- Geographic distribution: Venezuela, Ecuador
- Linguistic classification: Proposed language family
- Subdivisions: Esmeralda †; Pumé;

Language codes
- Glottolog: None

= Esmeralda–Yaruroan languages =

Proposed language family of Venezuela

Esmeralda–Yaruro or Takame–Jarúroan is a proposed connection between two unclassified languages or language isolates of Venezuela and Ecuador respectively: Pumé (Llaruro, Yaruro, Yuapín), with 6,000 speakers, and the extinct Esmeralda (Esmeraldeño, Takame).
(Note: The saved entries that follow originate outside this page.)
-- ==== Sys2Proof/Tests/Slice0.lean ====
section
/-! SUPPORT. The model's own tests: the decoder against words written out from R53, each instruction
against a vector of 95_test_vectors.md (its id stands in the comment), the smoke test of WellFormed,
and a witness for the hypotheses of every statement. Each theorem is about one step at most. -/

namespace Sys2Proof.Machine.Tests

/-- A running state of width 16: an image, a `pc`, and values for some registers. -/
def mk (image : List Byte) (pc : Nat) (regs : List (Fin 8 × Nat)) : State :=
  (regs.foldl (fun s p => s.setReg p.1 p.2) (State.resetWithImage Config.reference image)).setPc pc

/-- What one cycle leaves of a part of the state. -/
def after {α : Type} (s : State) (f : State → α) : Option α :=
  match step s with
  | .next t => some (f t)
  | .fault _ => none
  | .refused _ => none

/-- The next state of one cycle. -/
def stepped (s : State) : State :=
  match step s with
  | .next t => t
  | .fault _ => s
  | .refused _ => s

/-- The next state of one meaning. -/
def did (i : Instr) (s : State) : State :=
  match exec i s with
  | .next t => t
  | .fault _ => s
  | .refused _ => s

/-- The record of a fault of the instruction at `pc`. -/
abbrev faultAt (pc : Nat) (c : FaultCause) : RunState := .faulted { pc := pc, cause := c }

/-! WellFormed refuses a register byte above 7, in each place that holds one (R50, R58). -/

theorem test_wf_ldi : (Instr.ldi 8 0).wellFormed = false := by decide
theorem test_wf_prn : (Instr.prn 8).wellFormed = false := by decide
theorem test_wf_mul_a : (Instr.mul 8 0).wellFormed = false := by decide
theorem test_wf_mul_b : (Instr.mul 0 255).wellFormed = false := by decide
theorem test_wf_add_a : (Instr.add 8 0).wellFormed = false := by decide
theorem test_wf_add_b : (Instr.add 0 8).wellFormed = false := by decide
theorem test_wf_cmp_a : (Instr.cmp 128 0).wellFormed = false := by decide
theorem test_wf_cmp_b : (Instr.cmp 7 8).wellFormed = false := by decide
theorem test_wf_push : (Instr.push 8).wellFormed = false := by decide
theorem test_wf_pop : (Instr.pop 255).wellFormed = false := by decide
theorem test_wf_call : (Instr.call 8).wellFormed = false := by decide
/-- LDI's literal may be any byte (R51). -/
theorem test_wf_literal : (Instr.ldi 7 255).wellFormed = true := by decide

/-! The decoder against words written out bit by bit from the table of R53. -/

theorem test_decode_ldi : decodeSlot 0b10000010 0b00000011 0b11111111 = .ok (.ldi 3 255) := by decide
theorem test_decode_prn : decodeSlot 0b01000111 0b00000010 0b11111111 = .ok (.prn 2) := by decide
theorem test_decode_mul : decodeSlot 0b10100010 0b00000000 0b00000001 = .ok (.mul 0 1) := by decide
theorem test_decode_add : decodeSlot 0b10100000 0b00000111 0b00000000 = .ok (.add 7 0) := by decide
theorem test_decode_cmp : decodeSlot 0b10100111 0b00000001 0b00000000 = .ok (.cmp 1 0) := by decide
theorem test_decode_push : decodeSlot 0b01000101 0b00000111 0b00000000 = .ok (.push 7) := by decide
theorem test_decode_pop : decodeSlot 0b01000110 0b00000001 0b00000000 = .ok (.pop 1) := by decide
theorem test_decode_call : decodeSlot 0b01010000 0b00000001 0b10101010 = .ok (.call 1) := by decide
theorem test_decode_ret : decodeSlot 0b00010001 0b11111111 0b11111111 = .ok .ret := by decide
theorem test_decode_hlt : decodeSlot 0b00000001 0b10000000 0b00000001 = .ok .hlt := by decide
/-- V-ENG-5: a byte that fits the ALU pattern but is no opcode. -/
theorem test_decode_A1 : decodeSlot 0xA1 0 0 = .error (.unknownOpcode 0xA1) := by decide
/-- R60: `LDI R0,42` as a word of the opcode table, first byte in the low bits (R35). -/
theorem test_decode_word : decodeTableWord 24 0x2A0082 = some (.ldi 0 42) := by decide
/-- R60: the same instruction's bytes. -/
theorem test_encode_ldi : encode (.ldi 0 42) = [0x82, 0x00, 0x2A] := by decide
theorem test_encode_prn : encode (.prn 0) = [0x47, 0x00] := by decide

/-! The engine. -/

/-- V-ENG-1 and V-ENG-6: the slot fault outranks what the opcode byte is. -/
theorem test_eng_254 : after ((mk [] 254 []).setByte 254 0x01) (·.run) =
    some (faultAt 254 (.addressOutOfRange .memory 256)) := by decide
/-- V-ENG-3. -/
theorem test_eng_256 : after (mk [] 256 []) (·.run) =
    some (faultAt 256 (.addressOutOfRange .memory 256)) := by decide
/-- V-ENG-5. -/
theorem test_eng_A1 : after (mk [0xA1] 0 []) (·.run) = some (faultAt 0 (.unknownOpcode 0xA1 0)) := by
  decide
/-- V-ENG-7: an instruction at 253 completes and leaves `pc` at 256. -/
theorem test_eng_253 : after (((mk [] 253 []).setByte 253 0x82).setByte 255 0x05)
    (fun t => (t.regVal 0, t.pcVal)) = some (5, 256) := by decide
/-- V-ENG-8: no cycle when halted. -/
theorem test_eng_halted : step (mk [0x82, 0, 1] 0 []).halt = .next (mk [0x82, 0, 1] 0 []).halt := rfl
/-- R91: the codes. -/
theorem test_codes : (FaultCause.unknownOpcode 0 0).code = 1 ∧
    (FaultCause.addressOutOfRange .memory 0).code = 2 ∧
    (FaultCause.addressOutOfRange .register 0).code = 3 ∧ (FaultCause.stackFault .pop 0).code = 4 ∧
    (FaultCause.valueOutOfRange 0).code = 5 ∧ FaultCause.unsupportedALUOperation.code = 6 := by decide
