-- ==== Sys2Proof/Word.lean ====
section
/-! DEFINITION. The word types of the G48 and the type of sparse tables. Bytes are 8 bits and registers 64 bits
(R13, R15, R16); a table is a list of key and value pairs, strictly rising in the key, that lists no value equal to the
table's default (the operations stand in `Machine/Ops.lean`). -/

namespace Sys2Proof

abbrev Byte := BitVec 8
abbrev Word16 := BitVec 16
abbrev Word32 := BitVec 32
abbrev Word64 := BitVec 64

/-- A sparse table: keys rise, values equal to the default are not listed. -/
abbrev Tab (β : Type) := List (Nat × β)

end Sys2Proof
end

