-- ==== Sys2Proof/Syntax.lean ====
section
/-! DEFINITION. The commands of the G48: one constructor of `Instr` for each row of spec/opcode_table.json, whole.
A command is one indivisible step of the part (spec/95). Its operands name the unit it happens at (a context, a logical
core, a link, a port, an engine) and carry what arrives from outside with it (bytes of a posted write, a frame, a shot, a
message, a sensor reading, the errors that the hardware finds while it reads). A charge's own row names the charge by its
context and sequence number: its parameters lie in the hopper. -/

namespace Sys2Proof

/-- The two PCI Express ports (R49). -/
inductive HostPort where
  | a
  | b
deriving DecidableEq, Repr

/-- What the host configures of a port (R49): maximum payload and maximum read request size in bytes, ECRC generation and
checking. The defaults are those of PCI Express (log 87). -/
structure PortCfg where
  mps      : Nat := 128
  mrrs     : Nat := 512
  ecrcGen  : Bool := false
  ecrcChk  : Bool := false
deriving DecidableEq, Repr

/-- What the error correction finds while a command reads (R122, R200, R240, R241): the words or units whose first read is
uncorrectable, each with `true` when the repeat fails too (lasting) and `false` when the repeat reads cleanly.
`mem` holds 64-byte-aligned device addresses, `sp` scratchpad word addresses (of the core the command reads, or device addresses
of a window, which name the core), `acc` accumulator pairs
(array × 16,384 + row × 64 + pair). `memC`, `spC` and `accC` name, in the same way, what is read with a corrected error. -/
structure Finds where
  mem  : List (Nat × Bool) := []
  sp   : List (Nat × Bool) := []
  acc  : List Nat := []
  memC : List Nat := []
  spC  : List Nat := []
  accC : List Nat := []
deriving DecidableEq, Repr

/-- A shot (R252) with its signal tail (R254; 0 when `rcarry` is false). -/
structure Shot where
  dest    : Nat
  core    : Nat
  vl      : Nat
  epoch   : Nat
  typ     : Nat
  flow    : Nat
  seq     : Nat
  last    : Bool
  rcarry  : Bool
  mcast   : Bool
  payload : List Byte
  tail    : Nat
  replay  : Bool := false     -- a replayed charge sent it (R402)
  mirror  : Bool := false     -- mirror traffic at its sending module (R393)
deriving DecidableEq, Repr

/-- What a fault does to one computation of a check group (R119, R121): staged results that differ from the fault-free
ones, as (row in the group, column, FP32 bits), a check that a fault of the checksum path fails, as (column check, index,
residual and S in check format), and whether a duplicated unit disagreed. -/
structure GroupFault where
  staged : List (Nat × Nat × Word32) := []
  check  : Option (Bool × Nat × Nat × Nat) := none
  dup    : Bool := false
deriving DecidableEq, Repr

/-- A seal record (R372, R373): members counted, divergence mask, balances by group, log overflow, statistics by layer as
(MAXMAG, NONZERO, UNDER). -/
structure SealRec where
  members : Nat
  mask    : Nat
  balance : List (Nat × Word64)
  ovf     : Bool
  layers  : List (Nat × Nat × Nat)
deriving DecidableEq, Repr

/-- The fields of a collective message line (R318): the common words and the words 0x10, 0x18 and 0x20. -/
structure CollLine where
  group   : Nat
  opcode  : Nat
  k       : Nat
  collSeq : Nat
  ghash   : Word64
  w10     : Nat
  w18     : Nat
  w20     : Nat
deriving DecidableEq, Repr

/-- What a self-test finds (R462): of the fast tier the row of each failing unit, as bits [63:35] of its candidate entry (R245);
of the deep tier each failing unit's device address; of a link its eye width, eye height and error exponent. -/
structure BistFound where
  rows  : List Nat := []
  units : List Nat := []
  links : List (Nat × Nat × Nat × Nat) := []
deriving DecidableEq, Repr

/-- A memory image piece (R392): address of a 64 KiB block and its bytes. -/
abbrev Piece := Nat × List Byte

inductive Instr where
  -- host ports, intake, dispatch and retirement (03)
  | intakeWrite (p : HostPort) (ctx off : Nat) (data : List Byte)
  | chargeDispatch (ctx : Nat) (f : Finds)
  | executorFinishReport (ctx cseq : Nat)
  | abortMark (ctx : Nat)
  | chargeRetire (ctx : Nat)
  | consumedCountPoll (ctx : Nat) (value : Nat)
  | takeoverApply (ctx : Nat)
  | bar4Write (p : HostPort) (off : Nat) (data : List Byte) (f : Finds)
  | bar4Read (p : HostPort) (off len : Nat) (f : Finds)
  | registerWrite (p : HostPort) (off : Nat) (data : List Byte)
  | portReset (p : HostPort)
  | functionLevelReset (p : HostPort)
  | d3hotEntry (p : HostPort)
  | portLinkLoss (p : HostPort)
  | busMasterEnableClear (p : HostPort)
  | ctxOpen (ctx : Nat)
  | ctxClose (ctx cseq : Nat)
  | ctxTakeover (ctx : Nat)
  | ctxReset (ctx cseq : Nat)
  | hopperFlush (ctx cseq : Nat)
  | chargeAbort (ctx cseq : Nat)
  | nop (ctx cseq : Nat)
  | mapLoad (ctx cseq : Nat) (f : Finds)
  | mapRead (ctx cseq : Nat)
  -- memory and load charges (04, 10)
  | copy (ctx cseq : Nat) (f : Finds)
  | fill (ctx cseq : Nat) (f : Finds)
  | hostRead (ctx cseq : Nat) (data : List Byte) (f : Finds)
  | hostWrite (ctx cseq : Nat) (f : Finds)
  | gather (ctx cseq : Nat) (f : Finds)
  | progLoad (ctx cseq : Nat) (f : Finds)
  | tableLoad (ctx cseq : Nat) (f : Finds)
  | launch (ctx cseq : Nat) (f : Finds)
  | workQueueItemStart (core : Nat)
  | launchStop (core : Nat)
  -- collectives (13)
  | groupDefine (ctx cseq : Nat)
  | allReduce (ctx cseq : Nat) (f : Finds)
  | reduceScatter (ctx cseq : Nat) (f : Finds)
  | allGather (ctx cseq : Nat) (f : Finds)
  | allToAllV (ctx cseq : Nat) (f : Finds)
  | broadcast (ctx cseq : Nat) (f : Finds)
  | barrier (ctx cseq : Nat)
  -- step control (15, 16); `mirror` holds the pieces that the holder of the mirror sends back
  | phaseMarkForward (ctx cseq : Nat)
  | phaseMarkBackward (ctx cseq : Nat)
  | phaseMarkExchange (ctx cseq : Nat)
  | phaseMarkUpdate (ctx cseq : Nat)
  | seal (ctx cseq : Nat)
  | rollbackRedo (ctx cseq : Nat) (mirror : List Piece)
  | rollbackAbandon (ctx cseq : Nat) (mirror : List Piece)
  | replayRun (ctx cseq : Nat) (needs : Option (Nat × Nat))
  | replayCapture (ctx cseq : Nat)
  | replayRestore (ctx cseq : Nat)
  -- link, route, power, security, telemetry and test charges (11, 12, 17, 18, 19, 20)
  | linkStatus (ctx cseq : Nat)
  | linkRetrain (ctx cseq : Nat)
  | routeTableLoad (ctx cseq : Nat)
  | routeEpochSwitch (ctx cseq : Nat)
  | mcastTreeLoad (ctx cseq : Nat)
  | powerStateSet (ctx cseq : Nat)
  | powerLimitSet (ctx cseq : Nat)
  | ladleStatus (ctx cseq : Nat)
  | attestQuote (ctx cseq : Nat)
  | fwUpdate (ctx cseq : Nat) (f : Finds)
  | debugOpen (ctx cseq : Nat) (fuseBurns : Bool) (f : Finds)
  | debugClose (ctx cseq : Nat)
  | lifecycleAdvance (ctx cseq : Nat) (f : Finds)
  | countersRead (ctx cseq : Nat)
  | phaseRecordsRead (ctx cseq : Nat)
  | eventRingSet (ctx cseq : Nat)
  | bistRun (ctx cseq : Nat) (found : BistFound)
  | loopbackTestEnd (link errors : Nat)
  | hbmRepair (ctx cseq : Nat) (f : Finds)
  | mbistRead (ctx cseq : Nat)
  | coreFence (ctx cseq : Nat)
  | siteTest (ctx cseq : Nat) (failingUnit : Nat)
  -- the Salfel instructions (04 R90), each the instruction at the program counter of a core
  | salfelNop (core : Nat)
  | add (core : Nat)
  | sub (core : Nat)
  | mul (core : Nat)
  | mulhu (core : Nat)
  | and (core : Nat)
  | or (core : Nat)
  | xor (core : Nat)
  | shl (core : Nat)
  | shr (core : Nat)
  | sar (core : Nat)
  | min (core : Nat)
  | max (core : Nat)
  | sethi (core : Nat)
  | cmpeq (core : Nat)
  | cmplt (core : Nat)
  | cmpltu (core : Nat)
  | pset (core : Nat)
  | br (core : Nat)
  | call (core : Nat)
  | jmp (core : Nat)
  | loop (core : Nat)
  | halt (core : Nat)
  | trap (core : Nat)
  | ld (core : Nat) (f : Finds)
  | st (core : Nat)
  | aadd (core : Nat) (f : Finds)
  | aadds (core : Nat) (f : Finds)
  | aswap (core : Nat) (f : Finds)
  | arr (core : Nat) (f : Finds)
  | vec (core : Nat) (f : Finds)
  | mov (core : Nat) (f : Finds)
  | qwait (core : Nat)
  | push (core : Nat) (ptrMismatch : Bool) (f : Finds)
  | pop (core : Nat) (ptrMismatch : Bool) (f : Finds)
  | popw (core : Nat) (ptrMismatch : Bool) (f : Finds)
  | sig (core : Nat)
  | waitc (core : Nat)
  | waito (core : Nat)
  | rset (core : Nat)
  | rread (core : Nat)
  | time (core : Nat)
  | whoami (core : Nat)
  -- engines: grants, arrays, completion (05, 17)
  | ladleGrant (core engine : Nat)
  | arrayDescriptorStart (core array : Nat) (f : Finds)
  | checkGroupVerdict (core array : Nat) (first again other : GroupFault) (f : Finds)
  | strikeExpiry (core array : Nat)
  | completionSignal (core engine : Nat) (f : Finds)
  -- vector functions (07)
  | convert (core : Nat) (f : Finds)
  | vecAdd (core : Nat) (f : Finds)
  | vecMul (core : Nat) (f : Finds)
  | fma (core : Nat) (f : Finds)
  | axpby (core : Nat) (f : Finds)
  | residAdd (core : Nat) (f : Finds)
  | relu (core : Nat) (f : Finds)
  | sigmoid (core : Nat) (f : Finds)
  | tanh (core : Nat) (f : Finds)
  | exp (core : Nat) (f : Finds)
  | gelu (core : Nat) (f : Finds)
  | silu (core : Nat) (f : Finds)
  | swiglu (core : Nat) (f : Finds)
  | softmaxRow (core : Nat) (f : Finds)
  | softmaxParts (core : Nat) (f : Finds)
  | rmsnorm (core : Nat) (f : Finds)
  | layernorm (core : Nat) (f : Finds)
  | rowSumsq (core : Nat) (f : Finds)
  | scaleRows (core : Nat) (f : Finds)
  | dropout (core : Nat) (f : Finds)
  | rowStats (core : Nat) (f : Finds)
  | update (core : Nat) (f : Finds)
  | pwpoly (core : Nat) (f : Finds)
  -- movers (10)
  | moveCopy (core mover : Nat) (hostData : List Byte) (f : Finds)
  | moveFill (core mover : Nat) (f : Finds)
  | moveSend (core mover : Nat) (f : Finds)
  | moveSendAtomic (core mover : Nat) (f : Finds)
  | moveRunnerPush (core mover : Nat) (ptrMismatch : Option Nat) (f : Finds)
  | moveRunnerPop (core mover : Nat) (ptrMismatch : Option Nat) (f : Finds)
  | moveGather (core mover : Nat) (f : Finds)
  -- scrubbers, runners, memory, bridges (08, 09, 10, 01)
  | patrolScrubRow (core bank row : Nat) (f : Finds)
  | runnerFlush (core runner : Nat)
  | runCfgWrite (core runner : Nat) (value : Word64)
  | runSpillWrite (core runner : Nat) (value : Word64)
  | spillTailWrite (core runner : Nat) (ptrMismatch : Bool)
  | spillHeadRefill (core runner : Nat) (ptrMismatch : Bool) (f : Finds)
  | memoryPatrol (addr : Nat) (corrected : Bool) (f : Finds)
  | bridgeUnit (die : Nat) (good : Bool)
  | bridgeLost (die : Nat)
  -- links (11)
  | linkDataFrame (link : Nat) (wire : List Byte) (fecOk : Bool)
  | ackOnlyFrame (link : Nat) (wire : List Byte) (fecOk : Bool)
  | idleFrameTimer (link : Nat)
  | ackTimeout (link : Nat)
  | retryLimit (link : Nat)
  | lossOfLock (link : Nat)
  | linkTrained (link : Nat)
  | trainingFailed (link : Nat)
  | dropRetrainTimer (link : Nat)
  | dropAllowanceSpanEnd (link : Nat)
  | linkLeaveBundle (link : Nat)
  | challenge (link : Nat) (wire : List Byte) (fecOk : Bool)
  | identity (link : Nat) (wire : List Byte) (fecOk : Bool)
  | verdict (link : Nat) (wire : List Byte) (fecOk : Bool)
  | drop (link : Nat) (wire : List Byte) (fecOk : Bool)
  | leave (link : Nat) (wire : List Byte) (fecOk : Bool)
  | drawnIntent (link : Nat) (wire : List Byte) (fecOk : Bool)
  | linkControlRepeat (link : Nat)
  | neighborSolicitation (link : Nat) (target : Nat)
  | echoRequest (link : Nat) (dest : Nat) (data : List Byte)
  -- shots (11, 12)
  | shotForward (port : Nat)
  | openFlow (core : Nat) (shot : Shot)
  | write (core : Nat) (shot : Shot) (f : Finds)
  | atomic (core : Nat) (shot : Shot) (f : Finds)
  | atomicSat (core : Nat) (shot : Shot) (f : Finds)
  | entry (core : Nat) (shot : Shot) (ptrMismatch : Bool)
  | nack (core : Nat) (shot : Shot)
  | drain (port : Nat) (shot : Shot)
  | drainEmit (port : Nat)
  -- Afiup messages of twins, seals and collectives (13, 15, 16)
  | piece (coord : Nat) (head data : List Byte)
  | commit (coord : Nat) (head : List Byte)
  | ack (coord : Nat) (head : List Byte)
  | restoreReq (coord : Nat) (head : List Byte)
  | restoreEnd (coord : Nat) (head : List Byte)
  | fold (head : List Byte)
  | sealStage (head data : List Byte)
  | collEndMessage (payload : List Byte)
  | ready (core box : Nat) (f : Finds)
  | grant (core box : Nat) (f : Finds)
  | count (core box : Nat) (f : Finds)
  | digest (core box : Nat) (f : Finds)
  | finish (core box : Nat) (f : Finds)
  -- liveness checks (13, 15, 16)
  | collStalled (ctx cseq : Nat)
  | sealStalled
  | twinMirrorLagging
  | twinUnreachable
  -- fences and faults (16)
  | fenceStart (die : Nat)
  | fenceStopComplete (die stopNs : Nat)
  | transplantComplete (die transplantNs : Nat) (f : Finds)
  | transplantFailed (die transplantNs : Nat)
  | fenceBindComplete (die : Nat)
  | storeReloaded (core store index : Nat) (corrected : Bool)
  | faultWindowExpiry (site cls : Nat)
  | afiupRestartComplete
  -- power (17, 02)
  | inputLow (mv : Nat)
  | inputHigh (mv : Nat)
  | inputLost (mv : Nat)
  | powerOverdraw
  | poolRestore
  | autoIdle
  | powerTransitionComplete
  | powerDrawTimeout
  | junctionSensorRead (hottest : Nat)
  | coreRailLow (mv : Nat)
  | fabRateWindow (dieA dieB : Nat)
  -- debug and events (18, 19)
  | debugTokenExpiry
  | nonceExpiry
  | dbgCoreHalt (core : Nat) (halt : Bool)
  | dbgCoreStep (core : Nat) (ptrMismatch : Bool) (f : Finds)
  | dbgCoreBpEn (core : Nat) (en : Bool) (pc : Nat)
  | eventRingWrite (consumed : Nat)
  -- resets, boot, ports and pins (20, 21)
  | powerOnReset (mv : Nat)
  | modResetN
  | sidebandResetRequest
  | modEn (level : Bool)
  | bootStageComplete (badActive badOther : Nat) (memOk : Bool)
  | perstDeassert (p : HostPort)
  | pcieDetectExit (p : HostPort)
  -- boundary scan and sideband (20, 21)
  | bypass
  | idcode
  | samplePreload
  | extest
  | clamp
  | highz
  | entdaa (addr : Nat)
  | mctpMessage (request : Nat)
  -- later rows of the table
  | inputInOperatingRange (mv : Nat)
  | inputPowerMeasurement (mv watts peak avg : Nat)
  | modResetNRelease
  | busMasterEnableSet (p : HostPort) (cfg : PortCfg)
  | portLinkUp (p : HostPort)
  | d3hotExit (p : HostPort)
  | pcieCompletionTimeout (p : HostPort) (ctx cseq : Nat)
  | tapPrivateInstruction (code : Nat)
deriving DecidableEq, Repr

end Sys2Proof
end

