-- ==== Sys2Proof/Machine/State.lean ====
section
/-! DEFINITION. The state of one G48 module as plain data: every register, queue, store and mode that the spec gives it,
the queue of waiting commands and the trace of what the module sends outside. Every structure's field defaults are its
values right after power-on reset; `State.reset` is the structure of defaults. Sparse tables (`Tab`) list what differs from
the default entry of their kind. INVENTORY.md names the rule and the reset value of each piece. -/

namespace Sys2Proof.Machine

/-- Why a step stops with a fault. -/
inductive Fault where
  /-- Raised by `inputHigh`, `inputLost`, `inputLow`, `inputInOperatingRange`, `inputPowerMeasurement` and `powerOnReset`
  when the input voltage lies beyond the absolute maximum of R476, where the spec gives the module no behaviour. Safe. -/
  | absoluteMaximum
deriving DecidableEq, Repr

/-- Why a command is refused. -/
inductive Refusal where
  /-- Raised only by an arm of `exec` whose command has no meaning yet. Safe. -/
  | notModelled (mnemonic : String)
deriving DecidableEq, Repr

/-- What the module sends outside: the model's own trace, newest first (R68, R75 to R78, R252, R261, R272, R472). -/
inductive Output where
  | hostWrite (p : HostPort) (addr : Nat) (data : List Byte)
  | msix (p : HostPort) (vector : Nat)
  | readData (p : HostPort) (data : List Byte)          -- a completion with data
  | readPoisoned (p : HostPort) (data : List Byte)      -- a completion with EP set (R241)
  | readUnsupported (p : HostPort)                      -- Unsupported Request (R58)
  | aerReport (p : HostPort)                            -- an error message of AER (R49, R241)
  | frame (link : Nat) (wire : List Byte)               -- a link frame as bytes (R261, R262, R277)
  | local_ (shot : Shot)                                -- a shot delivered to this module's mesh
  | neighborAdvert (link : Nat)
  | echoReply (link : Nat) (data : List Byte)
  | tdo (bits : Nat)
  | sideband (value : Nat) (data : List Byte)
deriving DecidableEq, Repr

/-! ## Identity, boot, pins -/

/-- The ordering code (R1). -/
inductive Code where
  | l8
  | s6
deriving DecidableEq, Repr

/-- What is fixed when the module is made (R4, R22, R420). -/
structure Ident where
  code     : Code := .l8
  stepping : Nat := 0
  serial   : Nat := 0x4800000000010001
  /-- The factory map: reserve sites in the layout of `CORE_BIND[7:0]` (R24: die bit 7, row bits 6 to 4, column bits 2 to
  0); four of each die, here row 0, columns 0 to 3. -/
  reserves : List Nat := [0, 1, 2, 3, 128, 129, 130, 131]
deriving DecidableEq, Repr

/-- Boot progress and `BOOT_STAT` (R458 to R461). -/
structure Boot where
  ready    : Bool := false
  failed   : Bool := false
  stepLost : Bool := false
  stage    : Nat := 0
  done     : Nat := 0
  fallback : Nat := 0
  cause    : Nat := 0
  tReady   : Nat := 0
  /-- The module has no power (R408 OFF). -/
  off      : Bool := false
  /-- A `THERMAL_SHUTDOWN` has removed every rail but the management rail (R415). -/
  shutdown : Bool := false
  /-- A module reset is held by MOD_RESET_N (R470). -/
  held     : Bool := false
  /-- 0 none, 1 firmware failure at stages 3 to 7 (R426), 2 memory failure (R460), 3 boot halted at stages 0 to 2. -/
  failKind : Nat := 0
  /-- This boot zeroes the memories: power-on or a reset of cause 3 (R455, R458). -/
  zeroMem  : Bool := true
  /-- `STEP_STATE_LOST` is still to be raised (R457). -/
  lostDue  : Bool := false
deriving DecidableEq, Repr

/-- Levels on control pins, the boundary-scan instruction and the sideband address (R466, R469, R472). -/
structure Pins where
  modEn    : Bool := true
  modReset : Bool := false      -- MOD_RESET_N asserted (low)
  perstA   : Bool := true       -- PERSTA_N asserted (low)
  perstB   : Bool := true
  /-- 0 BYPASS, 1 IDCODE, 2 SAMPLE/PRELOAD, 3 EXTEST, 4 CLAMP, 5 HIGHZ, 6 private. -/
  tap      : Nat := 1
  i3cAddr  : Option Nat := none
deriving DecidableEq, Repr

/-! ## Host ports and contexts -/

/-- An event counter (R439, R440): 48 bits and its sticky overflow. -/
structure Counter where
  count : Nat := 0
  ovf   : Bool := false
deriving DecidableEq, Repr

/-- One host port (R49 to R57). -/
structure Port where
  winBase  : Nat := 0
  discard  : Counter := {}
  bme      : Bool := false
  mse      : Bool := false
  linkUp   : Bool := false
  d3hot    : Bool := false
  detected : Bool := false        -- the port has left Detect (R459)
  msix     : Tab Byte := []       -- MSI-X table bytes by offset
  pba      : List Nat := []       -- pending vectors, rising
  cfg      : PortCfg := {}
deriving DecidableEq, Repr

/-- The four context states (R59). -/
inductive CtxSt where
  | closed
  | opened
  | faulted
  | orphaned
deriving DecidableEq, Repr

/-- The states of a retire-stage entry (R80). -/
inductive EntrySt where
  | waiting
  | finished
  | abortPending
deriving DecidableEq, Repr

/-- An accepted charge in its context's hopper or retire stage (R62, R66, R68, R80). -/
structure Entry where
  cseq       : Nat
  opcode     : Nat
  tag        : Nat := 0
  quiet      : Bool := false
  fence      : Bool := false
  notify     : Bool := false
  reserved   : Bool := false       -- a reserved header bit is set (R17)
  params     : List Byte := []
  size       : Nat := 0            -- bytes in the intake stream
  moved      : Bool := false       -- moved from the intake ring into the hopper (R64)
  dispatched : Bool := false
  /-- The acceptance act of CTX_RESET, HOPPER_FLUSH or CHARGE_ABORT has been done (R74). -/
  acted      : Bool := false
  st         : EntrySt := .waiting
  status     : Nat := 0
  result     : Nat := 0
  /-- What the executors will report: status and RESULT. -/
  report     : Option (Nat × Nat) := none
  /-- The executors have ended (an ABORT_PENDING entry may retire). -/
  ended      : Bool := false
  /-- Cores whose item of this charge has not ended (R104). -/
  items      : List Nat := []
  /-- Cores that trapped, with status and program counter (R108). -/
  traps      : List (Nat × Nat × Nat) := []
  /-- The data that the charge staged at dispatch (R483). -/
  staged     : List Byte := []
  /-- Where a multi-step charge stands: 0 not started. -/
  phase      : Nat := 0
  /-- The port that owned the context when the charge was dispatched (R71). -/
  port       : HostPort := .a
deriving DecidableEq, Repr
The proposal was first advanced in 1902. They would be only distantly related, but Kaufman (1990) finds the connection convincing, and Campbell (2012) believes the connection is promising.

==Vocabulary==
Below is a comparison of selected basic vocabulary items in Esmeralda and Pumé.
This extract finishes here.